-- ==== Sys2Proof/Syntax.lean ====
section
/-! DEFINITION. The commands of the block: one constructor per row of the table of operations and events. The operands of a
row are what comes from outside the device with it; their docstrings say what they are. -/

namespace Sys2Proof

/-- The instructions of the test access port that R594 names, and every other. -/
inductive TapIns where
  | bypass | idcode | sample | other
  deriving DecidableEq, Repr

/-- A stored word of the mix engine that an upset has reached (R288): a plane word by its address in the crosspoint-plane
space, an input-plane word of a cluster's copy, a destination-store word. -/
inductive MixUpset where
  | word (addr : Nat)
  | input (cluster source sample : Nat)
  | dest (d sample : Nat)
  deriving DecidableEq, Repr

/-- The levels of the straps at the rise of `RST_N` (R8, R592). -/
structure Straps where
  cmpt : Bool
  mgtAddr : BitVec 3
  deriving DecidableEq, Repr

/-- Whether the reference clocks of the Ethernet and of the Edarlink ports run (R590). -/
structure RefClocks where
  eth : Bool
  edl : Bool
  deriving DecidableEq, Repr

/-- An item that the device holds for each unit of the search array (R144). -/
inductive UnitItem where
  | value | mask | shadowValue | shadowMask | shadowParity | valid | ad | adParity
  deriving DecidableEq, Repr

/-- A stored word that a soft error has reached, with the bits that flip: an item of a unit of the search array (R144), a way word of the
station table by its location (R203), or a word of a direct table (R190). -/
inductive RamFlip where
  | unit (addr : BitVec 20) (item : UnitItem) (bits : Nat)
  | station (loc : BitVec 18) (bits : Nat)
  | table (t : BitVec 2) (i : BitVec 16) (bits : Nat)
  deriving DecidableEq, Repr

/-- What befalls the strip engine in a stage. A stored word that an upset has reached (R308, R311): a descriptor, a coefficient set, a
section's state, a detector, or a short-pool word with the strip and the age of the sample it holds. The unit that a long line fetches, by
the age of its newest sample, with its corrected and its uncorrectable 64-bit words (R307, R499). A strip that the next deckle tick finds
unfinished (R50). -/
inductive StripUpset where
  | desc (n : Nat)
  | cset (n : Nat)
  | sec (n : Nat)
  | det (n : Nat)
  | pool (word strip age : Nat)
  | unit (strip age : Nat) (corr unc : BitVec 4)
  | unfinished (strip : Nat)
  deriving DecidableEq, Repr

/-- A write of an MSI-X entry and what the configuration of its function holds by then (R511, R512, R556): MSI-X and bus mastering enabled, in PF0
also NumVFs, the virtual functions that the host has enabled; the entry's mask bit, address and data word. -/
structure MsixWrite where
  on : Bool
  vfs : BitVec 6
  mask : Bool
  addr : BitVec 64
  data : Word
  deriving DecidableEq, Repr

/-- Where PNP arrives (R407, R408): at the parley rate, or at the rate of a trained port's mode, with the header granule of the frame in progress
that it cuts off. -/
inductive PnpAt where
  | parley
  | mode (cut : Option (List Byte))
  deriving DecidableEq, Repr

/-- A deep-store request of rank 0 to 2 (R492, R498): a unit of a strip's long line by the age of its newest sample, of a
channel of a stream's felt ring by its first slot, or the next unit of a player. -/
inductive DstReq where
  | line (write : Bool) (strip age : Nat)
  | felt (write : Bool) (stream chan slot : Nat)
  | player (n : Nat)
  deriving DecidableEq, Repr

▸ **Assigned task**
Lines from the one containing "desc (n : Nat)" through the final line of the entries are the only ones to print, and each must match exactly.

▸ **Response**
  | desc (n : Nat)
  | cset (n : Nat)
  | sec (n : Nat)
  | det (n : Nat)
  | pool (word strip age : Nat)
  | unit (strip age : Nat) (corr unc : BitVec 4)
  | unfinished (strip : Nat)
  deriving DecidableEq, Repr

/-- A write of an MSI-X entry and what the configuration of its function holds by then (R511, R512, R556): MSI-X and bus mastering enabled, in PF0
also NumVFs, the virtual functions that the host has enabled; the entry's mask bit, address and data word. -/
structure MsixWrite where
  on : Bool
  vfs : BitVec 6
  mask : Bool
  addr : BitVec 64
  data : Word
  deriving DecidableEq, Repr

/-- Where PNP arrives (R407, R408): at the parley rate, or at the rate of a trained port's mode, with the header granule of the frame in progress
that it cuts off. -/
inductive PnpAt where
  | parley
  | mode (cut : Option (List Byte))
  deriving DecidableEq, Repr

/-- A deep-store request of rank 0 to 2 (R492, R498): a unit of a strip's long line by the age of its newest sample, of a
channel of a stream's felt ring by its first slot, or the next unit of a player. -/
inductive DstReq where
  | line (write : Bool) (strip age : Nat)
  | felt (write : Bool) (stream chan slot : Nat)
  | player (n : Nat)
  deriving DecidableEq, Repr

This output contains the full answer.